(Description of the task):
State the number of lines in the records that contain "Table", with no other words.

Provided records START

/-- Registers of the DNS block (07_dense_plane.md Table 7.9). -/
def dnsRegs : List RegSpec := [
  ⟨0x0, 1, 0x4, [0x0], some (0x0, 3), .ctl, [(F.DNS_CTL_COMMIT, .rwl), (F.DNS_CTL_FLUSH, .wo), (F.DNS_CTL_CLR_CNT, .wo), (F.DNS_CTL_EN, .rw)]⟩,
  ⟨0x4, 1, 0x4, [0x0], none, .stat, [(F.DNS_STAT_LOADING, .ro), (F.DNS_STAT_WB1, .ro), (F.DNS_STAT_WB0, .ro), (F.DNS_STAT_QDEPTH, .ro), (F.DNS_STAT_STATE, .ro)]⟩,
  ⟨0x8, 1, 0x4, [0x64], some (0x0, 3), .ctl, [(F.DNS_PWR_CFG_IDLE_OFF, .rwl), (F.DNS_PWR_CFG_IDLE_RET, .rwl)]⟩,
  ⟨0xC, 1, 0x4, [0x0], some (0x0, 3), .ctl, [(F.DNS_CNT_WIN_EN, .rwl), (F.DNS_CNT_WIN_CNT_LO, .rwl)]⟩,
  ⟨0x10, 1, 0x4, [0x0], some (0x0, 3), .ctl, [(F.DNS_CNT_CFG_JOB, .rwl), (F.DNS_CNT_CFG_KT, .rwl), (F.DNS_CNT_CFG_ROWS, .rwl)]⟩,
  ⟨0x14, 1, 0x4, [0x0], none, .stat, [(F.DNS_REPAIR_SROWS, .ro), (F.DNS_REPAIR_SCOLS, .ro)]⟩,
  ⟨0x18, 2, 0x4, [0x0], none, .stat, [(F.DNS_WTAG_VALID, .ro), (F.DNS_WTAG_MODE, .ro), (F.DNS_WTAG_WSRC, .ro), (F.DNS_WTAG_WBASE, .ro)]⟩,
  ⟨0x100, 1, 0x4, [0x0], none, .cnt 1, [(F.DNS_JOB_CNT_JOB, .ro)]⟩,
  ⟨0x104, 1, 0x4, [0x0], none, .cnt 1, [(F.DNS_RESP_CNT_FULL, .ro), (F.DNS_RESP_CNT_OTHER, .ro)]⟩,
  ⟨0x108, 1, 0x4, [0x0], none, .cnt 1, [(F.DNS_WLOAD_CNT_WLOAD, .ro)]⟩,
  ⟨0x10C, 1, 0x4, [0x0], none, .cnt 1, [(F.DNS_WAKE_CNT_OFF, .ro), (F.DNS_WAKE_CNT_RET, .ro)]⟩,
  ⟨0x110, 1, 0x4, [0x0], none, .cnt 1, [(F.DNS_ERR_CNT_WUE, .ro), (F.DNS_ERR_CNT_WCE, .ro), (F.DNS_ERR_CNT_OPTMO, .ro), (F.DNS_ERR_CNT_DISC, .ro)]⟩,
  ⟨0x114, 1, 0x4, [0x0], none, .cnt 1, [(F.DNS_CNTSAT_CNTSAT, .ro)]⟩,
  ⟨0x118, 1, 0x4, [0x0], none, .cnt 1, [(F.DNS_CNT_DROP_DROP, .ro)]⟩,
  ⟨0x11C, 1, 0x4, [0x0], none, .cnt 1, [(F.DNS_OUT_CNT_OUT, .ro)]⟩,
  ⟨0x120, 1, 0x4, [0x0], none, .cnt 1, [(F.DNS_ACTIVE_CYC_ACTIVE, .ro)]⟩,
  ⟨0x1000, 256, 0x4, [0x0], some (0x0, 3), .ctl, [(F.DNS_JDESC_WORD, .rwl)]⟩]
/-- The DNS block. -/
def dns : Block := ⟨0x30000000, 8, 0x100000, 0x1400, false, dnsRegs⟩

/-- Registers of the TRV block (10_traverse_links.md Table 10.13). -/
def trvRegs : List RegSpec := [
  ⟨0x0, 1, 0x4, [0x0], none, .ctl, [(F.TRV_CTL_ROLE, .rwl), (F.TRV_CTL_CLR_CNT, .wo), (F.TRV_CTL_RETRAIN, .wo), (F.TRV_CTL_EN, .rw)]⟩,
  ⟨0x4, 1, 0x4, [0xF0000], none, .stat, [(F.TRV_STAT_PCHIP, .ro), (F.TRV_STAT_PPORT, .ro), (F.TRV_STAT_BADLANE, .ro), (F.TRV_STAT_REASON, .ro), (F.TRV_STAT_SEALED, .ro), (F.TRV_STAT_STATE, .ro)]⟩,
  ⟨0x8, 1, 0x4, [0x0], none, .stat, [(F.TRV_DELAY_D, .ro)]⟩,
  ⟨0xC, 1, 0x4, [0x33E810], none, .ctl, [(F.TRV_RETRY_CFG_RETRAIN_MAX, .rw), (F.TRV_RETRY_CFG_REPLAY_WIN, .rw), (F.TRV_RETRY_CFG_REPLAY_MAX, .rw)]⟩,
  ⟨0x10, 4, 0x4, [0x0], none, .stat, [(F.TRV_PARTNER_ID_ID, .ro)]⟩,
  ⟨0x100, 1, 0x4, [0x0], none, .cnt 1, [(F.TRV_FLIT_TX_TX, .ro)]⟩,
  ⟨0x104, 1, 0x4, [0x0], none, .cnt 1, [(F.TRV_FLIT_RX_RX, .ro)]⟩,
  ⟨0x108, 1, 0x4, [0x0], none, .cnt 1, [(F.TRV_CRC_CNT_CRC, .ro)]⟩,
  ⟨0x10C, 1, 0x4, [0x0], none, .cnt 1, [(F.TRV_REPLAY_CNT_REPLAY, .ro)]⟩,
  ⟨0x110, 1, 0x4, [0x0], none, .cnt 1, [(F.TRV_RETRAIN_CNT_FAILED, .ro), (F.TRV_RETRAIN_CNT_ALL, .ro)]⟩,
  ⟨0x114, 1, 0x4, [0x0], none, .cnt 1, [(F.TRV_TAG_FAIL_TAG, .ro)]⟩,
  ⟨0x118, 1, 0x4, [0x0], none, .cnt 1, [(F.TRV_SUSPECT_SUSPECT, .ro)]⟩,
  ⟨0x11C, 1, 0x4, [0x0], none, .cnt 1, [(F.TRV_DOWN_DROP_DOWN, .ro)]⟩,
  ⟨0x120, 1, 0x4, [0x0], none, .cnt 1, [(F.TRV_RT_DROP_DROP, .ro)]⟩,
  ⟨0x124, 1, 0x4, [0x0], none, .cnt 1, [(F.TRV_Q_TMO_TMO, .ro)]⟩,
  ⟨0x128, 1, 0x4, [0x0], none, .cnt 1, [(F.TRV_MSG_ERR_ERR, .ro)]⟩]
/-- The TRV block. -/
def trv : Block := ⟨0x60000000, 6, 0x1000000, 0x200, false, trvRegs⟩

/-- Registers of the GRP block (10_traverse_links.md Table 10.13). -/
def grpRegs : List RegSpec := [
  ⟨0x0, 1, 0x4, [0x0], some (0x0, 0), .ctl, [(F.TRV_GRP_CTL_MODE, .rwl), (F.TRV_GRP_CTL_COMMIT, .rwl)]⟩,
  ⟨0x4, 1, 0x4, [0x0], none, .stat, [(F.TRV_GRP_STAT_SELF, .ro), (F.TRV_GRP_STAT_LEADER, .ro), (F.TRV_GRP_STAT_SZ_M1, .ro), (F.TRV_GRP_STAT_SY_M1, .ro), (F.TRV_GRP_STAT_SX_M1, .ro), (F.TRV_GRP_STAT_STATE, .ro)]⟩,
  ⟨0x8, 1, 0x4, [0x307D0], some (0x0, 0), .ctl, [(F.TRV_SYNC_CFG_FWD, .rwl), (F.TRV_SYNC_CFG_MISS_MAX, .rw), (F.TRV_SYNC_CFG_LEAD, .rw)]⟩,
  ⟨0xC, 1, 0x4, [0x0], none, .stat, [(F.TRV_SYNC_STAT_RESYNC_REQ, .ro), (F.TRV_SYNC_STAT_LATE, .ro), (F.TRV_SYNC_STAT_MISSED, .ro)]⟩,
  ⟨0x10, 1, 0x4, [0x0], none, .cnt 1, [(F.TRV_GRP_RT_DROP_DROP, .ro)]⟩,
  ⟨0x100, 64, 0x4, [0x0], none, .ctl, [(F.TRV_RT_WORD, .rw)]⟩]
/-- The GRP block. -/
def grp : Block := ⟨0x66000000, 1, 0x0, 0x200, false, grpRegs⟩

/-- Registers of the STK block (11_memories.md Table 11.6). -/
def stkRegs : List RegSpec := [
  ⟨0x0, 1, 0x4, [0x8], none, .ctl, [(F.STK_CTL_BG_EN, .rw), (F.STK_CTL_MAP, .rw), (F.STK_CTL_CLR_CNT, .wo), (F.STK_CTL_EN, .rw)]⟩,
  ⟨0x4, 1, 0x4, [0x0], none, .stat, [(F.STK_STAT_HOT, .ro), (F.STK_STAT_PRESENT, .ro), (F.STK_STAT_TEMP, .ro), (F.STK_STAT_STATE, .ro)]⟩,
  ⟨0x8, 1, 0x4, [0x64], none, .ctl, [(F.STK_BG_CFG_BG_INTERVAL, .rw)]⟩,
  ⟨0xC, 1, 0x4, [0x181082], none, .ctl, [(F.STK_RET_CFG_CE_WIN, .rw), (F.STK_RET_CFG_PC_MAX, .rw), (F.STK_RET_CFG_CE_MAX, .rw), (F.STK_RET_CFG_UE_MAX, .rw)]⟩,
  ⟨0x10, 1, 0x4, [0x0], none, .stat, [(F.STK_PC_RET_RET, .ro)]⟩,
  ⟨0x14, 1, 0x4, [0x0], none, .stat, [(F.STK_UE_ADDR_LO_ADDR, .ro)]⟩,
  ⟨0x18, 1, 0x4, [0x0], none, .stat, [(F.STK_UE_ADDR_HI_ADDR, .ro)]⟩,
  ⟨0x20, 1, 0x4, [0x0], none, .cnt 1, [(F.STK_ECC_CNT_CE, .ro), (F.STK_ECC_CNT_UE, .ro), (F.STK_ECC_CNT_RETWR, .ro)]⟩,
  ⟨0x24, 1, 0x4, [0x0], none, .cnt 1, [(F.STK_SKIP_CNT_SKIP, .ro)]⟩,
  ⟨0x28, 1, 0x4, [0x0], none, .cnt 1, [(F.STK_DENY_CNT_DENY, .ro)]⟩,
  ⟨0x2C, 1, 0x4, [0x0], none, .stat, [(F.STK_RETPG_CNT_PAGES, .ro)]⟩,
  ⟨0x100, 16, 0x20, [0x0], none, .ctl, [(F.STK_RGN_BASE_VALID, .rw), (F.STK_RGN_BASE_OWNER, .rw), (F.STK_RGN_BASE_BASE, .rw)]⟩,
  ⟨0x104, 16, 0x20, [0x0], none, .ctl, [(F.STK_RGN_LIM_LIMIT, .rw)]⟩,
  ⟨0x108, 16, 0x20, [0x0], none, .stat, [(F.STK_RGN_WM_WM, .ro)]⟩,
  ⟨0x10C, 16, 0x20, [0x0], none, .ctl, [(F.STK_RGN_FILL_FILL_TO, .rw)]⟩,
  ⟨0x110, 16, 0x20, [0x0], none, .ctl, [(F.STK_RGN_CTL_UNW_FAULT, .rw), (F.STK_RGN_CTL_FILLING, .ro), (F.STK_RGN_CTL_FILL, .wo)]⟩,
  ⟨0x114, 16, 0x20, [0x0], none, .cnt 1, [(F.STK_RGN_UNW_UNW, .ro)]⟩,
  ⟨0x1000, 256, 0x4, [0x0], none, .stat, [(F.STK_RETPG_VALID, .ro), (F.STK_RETPG_PAGE, .ro)]⟩]
/-- The STK block. -/
def stk : Block := ⟨0x70000000, 4, 0x100000, 0x1400, false, stkRegs⟩

/-- Registers of the SCP block (11_memories.md Table 11.7). -/
def scpRegs : List RegSpec := [
  ⟨0x0, 1, 0x4, [0x4], none, .ctl, [(F.SCP_CTL_BG_EN, .rw), (F.SCP_CTL_UNW_FAULT, .rw), (F.SCP_CTL_CLR_CNT, .wo)]⟩,
  ⟨0x4, 1, 0x4, [0xFF], none, .stat, [(F.SCP_STAT_DEGRADED, .ro), (F.SCP_STAT_SPARE_USED, .ro), (F.SCP_STAT_FAILED, .ro), (F.SCP_STAT_RETIRED, .ro)]⟩,
  ⟨0x8, 1, 0x4, [0x3E8], none, .ctl, [(F.SCP_BG_CFG_BG_INTERVAL, .rw)]⟩,
  ⟨0xC, 1, 0x4, [0x2], none, .ctl, [(F.SCP_RET_CFG_UE_MAX, .rw)]⟩,
  ⟨0x10, 1, 0x4, [0x0], none, .cnt 1, [(F.SCP_UNW_CNT_UNW, .ro)]⟩,
  ⟨0x14, 1, 0x4, [0x0], none, .cnt 1, [(F.SCP_ECC_CNT_CE, .ro), (F.SCP_ECC_CNT_UE, .ro)]⟩,
  ⟨0x18, 1, 0x4, [0x0], none, .stat, [(F.SCP_UE_ADDR_ADDR, .ro)]⟩,
  ⟨0x20, 1, 0x4, [0x0], none, .ctl, [(F.SCP_MT_CTL_GO, .wo), (F.SCP_MT_CTL_PRESERVE, .rw), (F.SCP_MT_CTL_TARGET, .rw)]⟩,
  ⟨0x24, 1, 0x4, [0x0], none, .stat, [(F.SCP_MT_STAT_BUSY, .ro), (F.SCP_MT_STAT_FAIL, .ro), (F.SCP_MT_STAT_MEMS, .ro)]⟩,
  ⟨0x28, 1, 0x4, [0x0], none, .stat, [(F.SCP_MT_FAIL_ADDR, .ro)]⟩,
  ⟨0x100, 6, 0x4, [0x0], none, .cnt 1, [(F.SCP_DENY_CNT_DENY, .ro)]⟩,
  ⟨0x120, 6, 0x8, [0x0], none, .ctl, [(F.SCP_DENY_ADDR_LO_ADDR, .w1c)]⟩,
  ⟨0x124, 6, 0x8, [0x0], none, .ctl, [(F.SCP_DENY_ADDR_HI_ADDR, .w1c)]⟩,
  ⟨0x800, 96, 0x10, [0x0], none, .ctl, [(F.SCP_MRG_BASE_BASE, .rw)]⟩,
  ⟨0x804, 96, 0x10, [0x0], none, .ctl, [(F.SCP_MRG_LIM_LIMIT, .rw)]⟩,
  ⟨0x808, 96, 0x10, [0x0], none, .ctl, [(F.SCP_MRG_ATTR_VALID, .rw), (F.SCP_MRG_ATTR_W, .rw), (F.SCP_MRG_ATTR_R, .rw), (F.SCP_MRG_ATTR_FUNC, .rw)]⟩]
/-- The SCP block. -/
def scp : Block := ⟨0x91000000, 1, 0x0, 0xE00, false, scpRegs⟩

/-- Registers of the HST block (12_host_and_mailboxes.md Table 12.17). -/
def hstRegs : List RegSpec := [
  ⟨0x0, 1, 0x4, [0x8], none, .ctl, [(F.HST_ATTACH_CFG_FUNC, .rw)]⟩,
  ⟨0x4, 1, 0x4, [0x0], none, .cnt 1, [(F.HST_BAR_ERR_ERR, .ro)]⟩,
  ⟨0x8, 1, 0x4, [0x0], none, .cnt 1, [(F.HST_AER_CNT_UNCOR, .ro), (F.HST_AER_CNT_COR, .ro)]⟩]
/-- The HST block. -/
def hst : Block := ⟨0x80000000, 1, 0x0, 0x10, false, hstRegs⟩

/-- Registers of the MBX block (12_host_and_mailboxes.md Table 12.16). -/
def mbxRegs : List RegSpec := [
  ⟨0x100, 1, 0x4, [0x0], none, .ctl, [(F.MBX_CMD_BASE_LO_BASE, .rw)]⟩,
  ⟨0x104, 1, 0x4, [0x0], none, .ctl, [(F.MBX_CMD_BASE_HI_BASE, .rw)]⟩,
  ⟨0x108, 1, 0x4, [0x0], none, .ctl, [(F.MBX_CPL_BASE_LO_BASE, .rw)]⟩,
  ⟨0x10C, 1, 0x4, [0x0], none, .ctl, [(F.MBX_CPL_BASE_HI_BASE, .rw)]⟩,
  ⟨0x110, 1, 0x4, [0x0], none, .ctl, [(F.MBX_RES_BASE_LO_BASE, .rw)]⟩,
  ⟨0x114, 1, 0x4, [0x0], none, .ctl, [(F.MBX_RES_BASE_HI_BASE, .rw)]⟩,
  ⟨0x118, 1, 0x4, [0x0], none, .ctl, [(F.MBX_SB_BASE_LO_BASE, .rw)]⟩,
  ⟨0x11C, 1, 0x4, [0x0], none, .ctl, [(F.MBX_SB_BASE_HI_BASE, .rw)]⟩,
  ⟨0x120, 1, 0x4, [0x0], none, .ctl, [(F.MBX_RING_CFG_RES_LOG2, .rw), (F.MBX_RING_CFG_CPL_LOG2, .rw), (F.MBX_RING_CFG_CMD_LOG2, .rw)]⟩,
  ⟨0x124, 1, 0x4, [0x0], none, .ctl, [(F.MBX_RING_CTL_EN, .rw)]⟩,
  ⟨0x128, 1, 0x4, [0x8], none, .stat, [(F.MBX_RING_STAT_WAIT_ONLINE, .ro), (F.MBX_RING_STAT_REASON, .ro), (F.MBX_RING_STAT_QUIESCED, .ro), (F.MBX_RING_STAT_STATE, .ro)]⟩,
  ⟨0x12C, 1, 0x4, [0x0], none, .stat, [(F.MBX_CMD_CI_INDEX, .ro)]⟩,
  ⟨0x130, 1, 0x4, [0x0], none, .stat, [(F.MBX_CPL_PI_INDEX, .ro)]⟩,
  ⟨0x134, 1, 0x4, [0x0], none, .stat, [(F.MBX_RES_PI_INDEX, .ro)]⟩,
  ⟨0x138, 1, 0x4, [0x0], none, .stat, [(F.MBX_INFLIGHT_N, .ro)]⟩,
  ⟨0x140, 1, 0x4, [0x0], none, .ctl, [(F.MBX_VEC_NTC, .rw), (F.MBX_VEC_RES, .rw), (F.MBX_VEC_CPL, .rw)]⟩,
  ⟨0x144, 1, 0x4, [0x10000], none, .ctl, [(F.MBX_COAL_RES_RES_N, .rw), (F.MBX_COAL_RES_RES_T, .rw)]⟩,
  ⟨0x148, 1, 0x4, [0x0], none, .ctl, [(F.MBX_COAL_CPL_T, .rw)]⟩,
  ⟨0x14C, 1, 0x4, [0x0], none, .stat, [(F.MBX_NTC_PEND_PEND, .ro)]⟩,
  ⟨0x150, 1, 0x4, [0x0], none, .cnt 1, [(F.MBX_CPL_DISC_DISC, .ro)]⟩,
  ⟨0x154, 1, 0x4, [0x0], none, .cnt 1, [(F.MBX_DB_ERR_ERR, .ro)]⟩]
/-- The MBX block. -/
def mbx : Block := ⟨0x80020000, 9, 0x1000, 0x200, false, mbxRegs⟩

Provided records END

(Output of the task):
7